電磁気の世界では、電気が磁気を作り、磁気が電気を作るという関係が成り立っています。この相互作用が、モーター・発電機・変圧器――そして火災報知設備のベル・リレー・変圧器すべての動作原理です。

電気と磁気の関係
電流
電流が流れると磁界ができる
磁界
磁界が変化すると電圧が生まれる
起電力(電圧)

甲種4類の試験では、フレミングの法則電磁誘導コンデンサがよく出題されます。順番に見ていきましょう。

磁気の基本

磁力線とは?

磁石のN極からS極に向かって出ている目に見えない線を磁力線といいます。磁力線には4つの性質があります。

性質 意味
N極から出てS極に入る 方向が決まっている
途中で交わらない 同じ場所に2方向の磁界はない
密なほど磁界が強い 磁力線の間隔=磁界の強さ
ゴムひものように縮もうとする N極とS極が引き合う理由

磁束と磁束密度

用語 意味 単位
磁束(Φ) ある面を貫く磁力線の総量 Wb(ウェーバ)
磁束密度(B) 1㎡あたりの磁束の量 T(テスラ)
B = Φ ÷ A
磁束密度〔T〕= 磁束〔Wb〕÷ 面積〔㎡〕

透磁率

透磁率(とうじりつ)μとは、磁力線の通りやすさを表す数値です。

鉄やニッケルは透磁率が非常に高く、磁力線を集めやすい性質があります。だからモーターや変圧器の芯(鉄心)に鉄が使われるのです。一方、銅やアルミは透磁率が低く、磁力線をほとんど集めません。

電流が作る磁界

右ねじの法則(アンペアの法則)

導線に電流を流すと、その周りに磁界が発生します。磁界の向きは右ねじの法則で決まります。

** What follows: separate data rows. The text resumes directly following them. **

theorem pended_foldl (ws : List (RegRef × Word)) (t : Thread) :
    Pended (ws.map (·.1)) t (ws.foldl (fun t w => t.pend w.1) t) := by
  induction ws generalizing t with
  | nil => exact ⟨rfl, fun _ h => h, by simp⟩
  | cons w ws ih =>
    obtain ⟨h1, h2, h3⟩ := ih (t.pend w.1)
    refine ⟨?_, fun r hr => h2 r (isPending_pend_mono t w.1 r hr), ?_⟩
    · simp only [List.foldl_cons]; rw [h1, pend_rest t w.1]
    · intro r hr
      rcases List.mem_cons.1 (show r ∈ w.1 :: ws.map (·.1) from hr) with rfl | hr
      · rcases isPending_pend t w.1 with h | h
        · exact .inl h
        · exact .inr (h2 _ h)
      · exact h3 r hr

theorem sent_results (s : State) (ts : List Thread) (ws : Thread → List (RegRef × Word)) (n k : Nat) :
    List.Forall₂ (fun (u : Thread) (r : PendRes) => r.tid = u.tid ∧ n + k ≤ r.id ∧ r.id < n + k + ts.length ∧
        r.writes = ws (s.before u)) ts
      ((ts.zipIdx k).map fun x => { id := n + x.2, tid := x.1.tid, writes := ws (s.before x.1), both := false }) := by
  induction ts generalizing k with
  | nil => exact .nil
  | cons t ts ih =>
    refine .cons ⟨rfl, Nat.le_refl _, by simp, rfl⟩ ?_
    refine (ih (k + 1)).imp fun u r h => ⟨h.1, by omega, ?_, h.2.2.2⟩
    simp only [List.length_cons]; omega

theorem completes_sendResult {i : Instr} {s : State} {p : Pour} {e : Entry} (hr : Runs s p e) (h : Hdr) {sem : Sem}
    {ws : Thread → List (RegRef × Word)} (hi : exec i s = .next (runWord h sem s))
    (hn : NoTrap sem s) (hpre : sem.pre s = s) (hw : sem.wait s = none)
    (he : sem.eff (keepStall h s) = sendResult ws (keepStall h s)) : Completes i s p e (ResultLater s ws) := by
  refine completes_of hr h sem hi hn hpre hw (by rw [he]; rfl) (by rw [he]; rfl) fun t ht => ?_
  rw [he] at ht
  obtain ⟨h1, h2⟩ := ht
  have hthr : t.threads = (s.eachThread fun b t => (ws b).foldl (fun t w => t.pend w.1) t).threads := by rw [h1]; rfl
  have hnid : t.nextId = s.nextId + (s.threads.filter s.isActive).length := by rw [h1]; rfl
  have := sent_results s (s.threads.filter s.isActive) ws s.nextId 0
  refine ⟨?_, h2, eachThread_of_eq hthr fun u _ => pended_foldl _ _,
    ((s.threads.filter s.isActive).zipIdx 0).map fun x => { id := s.nextId + x.2, tid := x.1.tid, writes := ws (s.before x.1), both := false },
    ?_, ?_⟩
  · rw [h1]; rfl
  · rw [h1]; rfl
  · rw [hnid]; exact this

theorem completes_varV {i : Instr} {s : State} {p : Pour} {e : Entry} (hr : Runs s p e) (h : Hdr) {d : Reg}
    {f : Nat → Thread → Word} (hi : exec i s = .next (varV h d f s)) :
    Completes i s p e (ResultLater s fun t => [(.v d, f s.time t ^^^ finjFlip s)]) :=
  completes_sendResult hr h hi (noTrap_default _ rfl s) rfl rfl rfl

end Sys2Proof.Machine
end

右ねじの法則:右ねじ(普通のねじ)を電流の方向に進めるとき、ねじを回す方向が磁界の向き

つまり、電流の向きに右手の親指を立てると、残りの4本の指が磁界の回る方向を示します。

コイルが作る磁界

導線をぐるぐる巻いたものがコイルです。コイルに電流を流すと、内部に強い磁界ができます。

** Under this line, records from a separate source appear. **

/-- A copy of the VFs named whose issuer lives stops. -/
theorem copy?_stopEngines {s : State} {part : Nat} {f : Nat → Bool} {c : CopyOp} (hc : s.copy? c.id = some c)
    (hp : c.part = part) (hf : f c.vf = true) (hlive : ∀ tid, c.issuer = some tid → (s.thread? tid).isSome = true) :
    (stopEngines s part f).copy? c.id = some { c with stopped := true } := by
  obtain ⟨os, -, he⟩ := stopEngines_eq s part f
  have hl : c.issuer.all (fun t => (s.thread? t).isSome) = true := by
    cases h : c.issuer with
    | none => rfl
    | some tid => exact hlive tid h
  have hh : (halted s part f).copy? c.id = some { c with stopped := true } := by
    refine (find?_updL_any (f := fun c : CopyOp => { c with stopped := true }) (fun _ => rfl) s.copies).trans ?_
    rw [show s.copies.find? (fun a => decide (a.id = c.id)) = some c from hc]
    simp [hp, hf, hl]
  rw [he, State.copy?, (delivers_noteLoops os _).copies]
  exact hh

/-! ### Engine operations go on (R342) -/

theorem runs_resumeLoop (s : State) (r : Rec) : EnginesRun s (resumeLoop s r) := by
  have hr := (reloadHeld_spec s r.tid).1.runs
  unfold resumeLoop
  dsimp only
  split
  · exact hr
  next x _ =>
    obtain ⟨os, h⟩ := restoreLoop_eq (reloadHeld s r.tid) x
    rw [h]
    refine EnginesRun.trans ?_ (delivers_flushRec _ x.tid).runs
    exact hr.trans ⟨_, _, _, _, _, _, _, _, _, _, _, _, _, _, _, rfl⟩

theorem copies_resumeLoop (s : State) (r : Rec) : (resumeLoop s r).copies = s.copies := by
  have hr := (reloadHeld_spec s r.tid).1.copies
  unfold resumeLoop
  dsimp only
  split
  · exact hr
  next x _ =>
    obtain ⟨os, h⟩ := restoreLoop_eq (reloadHeld s r.tid) x
    rw [h]
    refine Eq.trans ?_ hr
    exact (delivers_flushRec _ x.tid).copies

theorem runs_resumeLoops (s : State) (part vf : Nat) : EnginesRun s (resumeLoops s part vf) := .foldl runs_resumeLoop _ s

theorem copies_resumeLoops (s : State) (part vf : Nat) : (resumeLoops s part vf).copies = s.copies :=
  List.foldlRecOn (motive := fun u : State => u.copies = s.copies) _ _ rfl fun _ h r _ => (copies_resumeLoop _ r).trans h

theorem resumeLoops_of_noLoops {s : State} (part vf : Nat) (h : NoLoops s) : resumeLoops s part vf = s := by
  have hany (r : Rec) : (s.tileOps.any fun o => o.issuer = r.tid && o.kind = .mmal && o.stopped) = false := by
    simp only [List.any_eq_false]
    intro o ho
    simp [h o ho]
  unfold resumeLoops
  simp [hany]

/-- A VF goes on: its operations, the wakes on its slice, its records whose wake has fired (R342, R345). -/
def resumeVf (s : State) (part vf : Nat) : State := enterFired (checkWakes (startEngines s part vf) part 8) part vf

theorem onlyWakes_enterFired (s : State) (part vf : Nat) : OnlyWakes s (enterFired s part vf) :=
  onlyWakes_foldl onlyWakes_enterLadle _ s

theorem onlyWakes_resumeVf (s : State) (part vf : Nat) : OnlyWakes (startEngines s part vf) (resumeVf s part vf) :=
  (onlyWakes_checkWakes ..).trans (onlyWakes_enterFired ..)

theorem runs_startEngines (s : State) (part vf : Nat) : EnginesRun s (startEngines s part vf) := by
  have h := runs_resumeLoops s part vf
  unfold startEngines
  exact h.trans ⟨_, _, _, _, .refl _⟩

theorem runs_resumeVf (s : State) (part vf : Nat) : EnginesRun s (resumeVf s part vf) :=
  (runs_startEngines s part vf).trans (onlyWakes_resumeVf s part vf).runs

theorem resumeVf_of_noLoops {s : State} (part vf : Nat) (h : NoLoops s) :
    (resumeVf s part vf).mem = s.mem ∧ (resumeVf s part vf).threads = s.threads := by
  have hw := onlyWakes_resumeVf s part vf
  have hs : (startEngines s part vf).mem = s.mem ∧ (startEngines s part vf).threads = s.threads := by
    unfold startEngines
    rw [resumeLoops_of_noLoops part vf h]
    exact ⟨rfl, rfl⟩
  exact ⟨hw.mem.trans hs.1, hw.threads.trans hs.2⟩

/-- A copy of the VF goes on. -/
theorem copy?_resumeVf {s : State} {part vf : Nat} {c : CopyOp} (hc : s.copy? c.id = some c) (hp : c.part = part)
    (hv : c.vf = vf) : (resumeVf s part vf).copy? c.id = some { c with stopped := false } := by
  rw [State.copy?, (onlyWakes_resumeVf s part vf).copies]
  refine (find?_updL_any (f := fun c : CopyOp => { c with stopped := false }) (fun _ => rfl) _).trans ?_
  rw [copies_resumeLoops, show s.copies.find? (fun a => decide (a.id = c.id)) = some c from hc]
  simp [hp, hv]

/-! ### `VF_SLICE_END` (R315) -/

/-- What a pre-emption changes: the partition's register, and engine operations that stop. -/
theorem startPreempt_spec {s : State} {part vf next : Nat} {p : Part} (hp : s.part? part = some p) :
    let t := startPreempt s part vf next
    (NoLoops s → t.mem = s.mem ∧ t.threads = s.threads) ∧
    t.part? part = some { p with preempting := some (vf, next) } ∧
    ∀ c, s.copy? c.id = some c → c.part = part → c.vf = vf → (∀ tid, c.issuer = some tid → (s.thread? tid).isSome = true) →
      t.copy? c.id = some { c with stopped := true } := by
  refine ⟨fun h => stopEngines_of_noLoops part _ h, ?_, fun c hc hpart hvf hlive => ?_⟩
  · exact ((runs_stopEngines _ part _).part? part).trans (part?_updPart_self hp _ fun _ => rfl)
  · exact copy?_stopEngines (s := s.updPart part _) hc hpart (by simpa using hvf) hlive

theorem happens_vfSliceEnd {s : State} {part v : Nat} {p : Part} (hp : s.part? part = some p) (ho : sliceOver p s.time = true)
    (hv : nextVf p = some v) : Happens (.vfSliceEnd part) s fun t => t = startPreempt s part p.sliceVf v := by
  refine ⟨_, ?_, rfl⟩
  change execVfSliceEnd part s = _
  simp only [execVfSliceEnd, hp, ho, if_true, hv]

theorem happens_vfSliceEnd_again {s : State} {part : Nat} {p : Part} (hp : s.part? part = some p)
    (ho : sliceOver p s.time = true) (hv : nextVf p = none) : Happens (.vfSliceEnd part) s fun t =>
      t = { s with parts := t.parts } ∧ t.part? part = some { p with sliceStart := s.time } := by
  refine ⟨s.updPart part fun p => { p with sliceStart := s.time }, ?_, rfl, ?_⟩
  · change execVfSliceEnd part s = _
    simp only [execVfSliceEnd, hp, ho, if_true, hv]
  · exact part?_updPart_self hp _ fun _ => rfl

/-! ### `PREEMPT_COMPLETE` (R342) -/

/-- The partition once its slice has passed. -/
def passed (p : Part) (next now : Nat) : Part :=
  { p with preempting := none, sliceVf := next, sliceStart := if p.sliceVf = next then p.sliceStart else now }

/-- A request of `PREQ` that waits begins, or the one whose pre-emption this was ends (R350). -/
def turnPreq (s : State) (part vf : Nat) : State :=
  match s.part? part with
  | some p =>
    match preqWaits p with
    | some v => if v = vf then finishPreq s p vf else startPreq s p v
    | none => s
  | none => s

/-- A VF goes on unless it is halted. -/
def goOn (s : State) (part vf : Nat) : State :=
  match s.part? part with
  | some p => if p.halts vf then s else resumeVf s part vf
  | none => s

theorem passSlice_eq (s : State) (part vf next : Nat) :
    passSlice s part vf next = goOn (turnPreq (s.updPart part fun p => passed p next s.time) part vf) part next := rfl

theorem execPreemptComplete_eq {s : State} {part vf next : Nat} {p : Part} (hp : s.part? part = some p)
    (hpre : p.preempting = some (vf, next)) (hdone : preemptDone s p = true) :
    exec (.preemptComplete part) s = .next (passSlice s part vf next) := by
  change execPreemptComplete part s = _
  simp only [execPreemptComplete, hp, hpre, hdone, if_true]

/-- What a VF's going on leaves, or nothing where the VF is halted. -/
theorem resumed_spec {s u : State} {part next : Nat} {q : Part} (hq : u.part? part = some q) (hmem : u.mem = s.mem)
    (hth : u.threads = s.threads) (hops : u.tileOps = s.tileOps) :
    let t := if q.halts next then u else resumeVf u part next
    (NoLoops s → t.mem = s.mem ∧ t.threads = s.threads) ∧ t.part? part = some q := by
  dsimp only
  split
  · exact ⟨fun _ => ⟨hmem, hth⟩, hq⟩
  · refine ⟨fun h => ?_, ((runs_resumeVf u part next).part? part).trans hq⟩
    have hno : NoLoops u := by rw [NoLoops, hops]; exact h
    obtain ⟨h1, h2⟩ := resumeVf_of_noLoops part next hno
    exact ⟨h1.trans hmem, h2.trans hth⟩

theorem happens_preemptComplete {s : State} {part vf next : Nat} {p : Part} (hp : s.part? part = some p)
    (hpre : p.preempting = some (vf, next)) (hdone : preemptDone s p = true) (hw : preqWaits p = none) :
    Happens (.preemptComplete part) s fun t => (NoLoops s → t.mem = s.mem ∧ t.threads = s.threads) ∧
      t.part? part = some (passed p next s.time) ∧
      ((passed p next s.time).halts next = false → ∀ c, s.copy? c.id = some c → c.part = part → c.vf = next →
        t.copy? c.id = some { c with stopped := false }) := by
  have hq : (s.updPart part fun p => passed p next s.time).part? part = some (passed p next s.time) :=
    part?_updPart_self hp _ fun _ => rfl
  have hw' : preqWaits (passed p next s.time) = none := hw
  have hpass : passSlice s part vf next = if (passed p next s.time).halts next then s.updPart part fun p => passed p next s.time
      else resumeVf (s.updPart part fun p => passed p next s.time) part next := by
    simp only [passSlice_eq, turnPreq, goOn, hq, hw']
  have hspec := resumed_spec (s := s) (next := next) hq rfl rfl rfl
  refine ⟨_, execPreemptComplete_eq hp hpre hdone, ?_⟩
  rw [hpass]
  refine ⟨hspec.1, hspec.2, fun hh c hc hpart hvf => ?_⟩
  rw [hh, if_neg (by simp)]
  exact copy?_resumeVf hc hpart hvf

theorem setBit_63_false (x : DWord) : setBit x 63 false = x &&& 0x7FFFFFFFFFFFFFFF#64 := by
  have h : ~~~BitVec.twoPow 64 63 = 0x7FFFFFFFFFFFFFFF#64 := by decide
  rw [setBit, if_neg (by simp), h]

theorem bitN_toNat (x : DWord) (i : Nat) : bitN x.toNat i = boolBit (x.getLsbD i) := by
  rw [← BitVec.testBit_toNat, Nat.testBit_eq_decide_div_mod_eq, bitN, Nat.shiftRight_eq_div_pow, boolBit]
  split <;> simp_all

theorem happens_preemptComplete_preq {s : State} {part vf next : Nat} {p : Part} (hp : s.part? part = some p)
    (hpre : p.preempting = some (vf, next)) (hdone : preemptDone s p = true) (hw : preqWaits p = some vf)
    (h62 : p.preqRun.getLsbD 62 = false) :
    Happens (.preemptComplete part) s fun t => (NoLoops s → t.mem = s.mem ∧ t.threads = s.threads) ∧
      t.part? part = some { passed p next s.time with
        preq := p.preq &&& 0x7FFFFFFFFFFFFFFF#64, preqRun := p.preqRun &&& 0x7FFFFFFFFFFFFFFF#64 } := by
  have hq : (s.updPart part fun p => passed p next s.time).part? part = some (passed p next s.time) :=
    part?_updPart_self hp _ fun _ => rfl
  have hw' : preqWaits (passed p next s.time) = some vf := hw
  have hfin (u : State) : finishPreq u (passed p next s.time) vf = u.updPart part Part.preqDone := by
    have hb : bitN (passed p next s.time).preqRun.toNat 62 = 0 := by
      rw [bitN_toNat]
      change boolBit (p.preqRun.getLsbD 62) = 0
      rw [h62]
      rfl
    rw [finishPreq, if_pos hb]
    exact congrArg (fun n => u.updPart n Part.preqDone) ((show (passed p next s.time).first = p.first from rfl).trans (first_of_part? hp))
  have hq2 : ((s.updPart part fun p => passed p next s.time).updPart part Part.preqDone).part? part =
      some (passed p next s.time).preqDone := part?_updPart_self hq _ fun _ => rfl
  have hpass : passSlice s part vf next = if (passed p next s.time).preqDone.halts next then
      (s.updPart part fun p => passed p next s.time).updPart part Part.preqDone
      else resumeVf ((s.updPart part fun p => passed p next s.time).updPart part Part.preqDone) part next := by
    simp only [passSlice_eq, turnPreq, goOn, hq, hw', if_true, hfin, hq2]
  have hspec := resumed_spec (s := s) (next := next) hq2 rfl rfl rfl
  refine ⟨_, execPreemptComplete_eq hp hpre hdone, ?_⟩
  rw [hpass]
  refine ⟨hspec.1, ?_⟩
  rw [← setBit_63_false, ← setBit_63_false]
  exact hspec.2

end Sys2Proof.Machine
end

section
/-! PROOF. O51, the requests: writes of `PREQ` and `PCTX` begin pre-emptions (R344, R345, R349, R350). -/

namespace Sys2Proof.Machine

open Sys2Proof

/-! ### The fields of a request -/

/-- A mask leaves a field that it covers. -/
theorem bitsN_and (v m : DWord) {hi lo : Nat} (h : bitsN m.toNat hi lo = 2 ^ (hi + 1 - lo) - 1) :
    bitsN (v &&& m).toNat hi lo = bitsN v.toNat hi lo := by
  simp only [bitsN] at h ⊢
  rw [BitVec.toNat_and, Nat.shiftRight_and_distrib, Nat.and_mod_two_pow, h, Nat.and_two_pow_sub_one_eq_mod, Nat.mod_mod]

theorem preqFields_move (v : DWord) : (preqFields v).getLsbD 62 = v.getLsbD 62 := by
  rw [preqFields, BitVec.getLsbD_and, show (0xC000000000F07F7F#64).getLsbD 62 = true from by decide, Bool.and_true]

theorem preqFields_vf (v : DWord) : bitsN (preqFields v).toNat 23 20 = v.toNat / 2 ^ 20 % 16 := by
  rw [preqFields, bitsN_and v _ (by decide), bitsN, Nat.shiftRight_eq_div_pow]
  rfl

theorem moveOk_preqFields (p : Part) (v : DWord) : moveOk p (preqFields v) = moveOk p v := by
  rw [moveOk, moveOk, preqFields, bitsN_and v _ (hi := 6) (by decide), bitsN_and v _ (hi := 14) (by decide)]

theorem preqFields_clear (v : DWord) : setBit (preqFields v) 63 false = v &&& 0x4000000000F07F7F#64 := by
  rw [setBit_63_false, preqFields, BitVec.and_assoc]
  rfl

theorem pctxCovers_pctxFields (v : DWord) (vf : Nat) :
    pctxCovers (pctxFields v) vf = (!v.getLsbD 61 || decide (v.toNat / 2 ^ 56 % 16 = vf)) := by
  rw [pctxCovers, pctxFields, bitsN_and v _ (by decide), bitsN, Nat.shiftRight_eq_div_pow, BitVec.getLsbD_and,
    show (0xEF000000FFFFFFFF#64).getLsbD 61 = true from by decide, Bool.and_true]
  rfl

/-! ### `PREQ` (R349, R350) -/

/-- The request is accepted. -/
def accepted (p : Part) (v : DWord) : Part := { p with preq := preqFields v, preqRun := preqFields v }

section
variable {s : State} {p : Part} {v : DWord} (hgo : v.getLsbD 63 = true)
include hgo

theorem preqWrite_busy (hb : p.preq.getLsbD 63 = true) : preqWrite s p (BitVec.allOnes 64) v =
    s.updPart p.first fun p' => { p' with preq := preqWith p.preq 1 } := by
  unfold preqWrite
  simp only [merge_allOnes]
  simp only [BitVec.and_allOnes, hgo, hb, if_true]

theorem preqWrite_bad (hb : p.preq.getLsbD 63 = false) (hm : v.getLsbD 62 = true)
    (hok : moveOk p v = false) : preqWrite s p (BitVec.allOnes 64) v =
      s.updPart p.first fun p => { p with preq := preqWith (v &&& 0x4000000000F07F7F#64) 2 } := by
  unfold preqWrite
  simp only [merge_allOnes]
  simp only [BitVec.and_allOnes, hgo, hb, preqFields_move, moveOk_preqFields, hm, hok,
    preqFields_clear, Bool.not_true, Bool.not_false, Bool.and_self, Bool.or_true, Bool.false_eq_true, if_true, if_false]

コイルの磁界の向きは、右ねじの法則の応用で決まります。右手の4本指を電流の方向に巻きつけると、親指の方向がN極(磁界の向き)です。

磁界を強くする方法
・電流を大きくする
・巻数を増やす
・鉄心を入れる(透磁率↑)
電磁石の特徴
・電流OFF→磁力消滅
・電流の向きで極性が変わる
・永久磁石より制御しやすい

火災報知設備のベルリレー(継電器)は、この電磁石の原理で動作します。電流を流すと鉄片を引きつけ、切ると離す――これがリレーの開閉動作です。

電磁力とフレミング左手の法則

電磁力とは?

磁界の中に置かれた導線に電流を流すと、導線にが加わります。これが電磁力です。モーターはこの力を利用して回転しています。

フレミング左手の法則

電磁力の方向は、フレミング左手の法則で求められます。

左手の3本指を互いに直角に開く:
人差し指 → 磁界の方向(N→S)
中指 → 電流の方向
親指 → 力(運動)の方向
F = BIL
力〔N〕= 磁束密度〔T〕× 電流〔A〕× 導体の長さ〔m〕

覚え方:左手=力(モーター)」です。電流と磁界から「力」を求めるときは左手。モーターは電気で物を動かす装置なので「力」側=左手、と覚えましょう。

電磁誘導とフレミング右手の法則

電磁誘導とは?

コイルを貫く磁束が変化すると、コイルに電圧(起電力)が発生します。これが電磁誘導です。発電機はこの現象を利用して電気を作っています。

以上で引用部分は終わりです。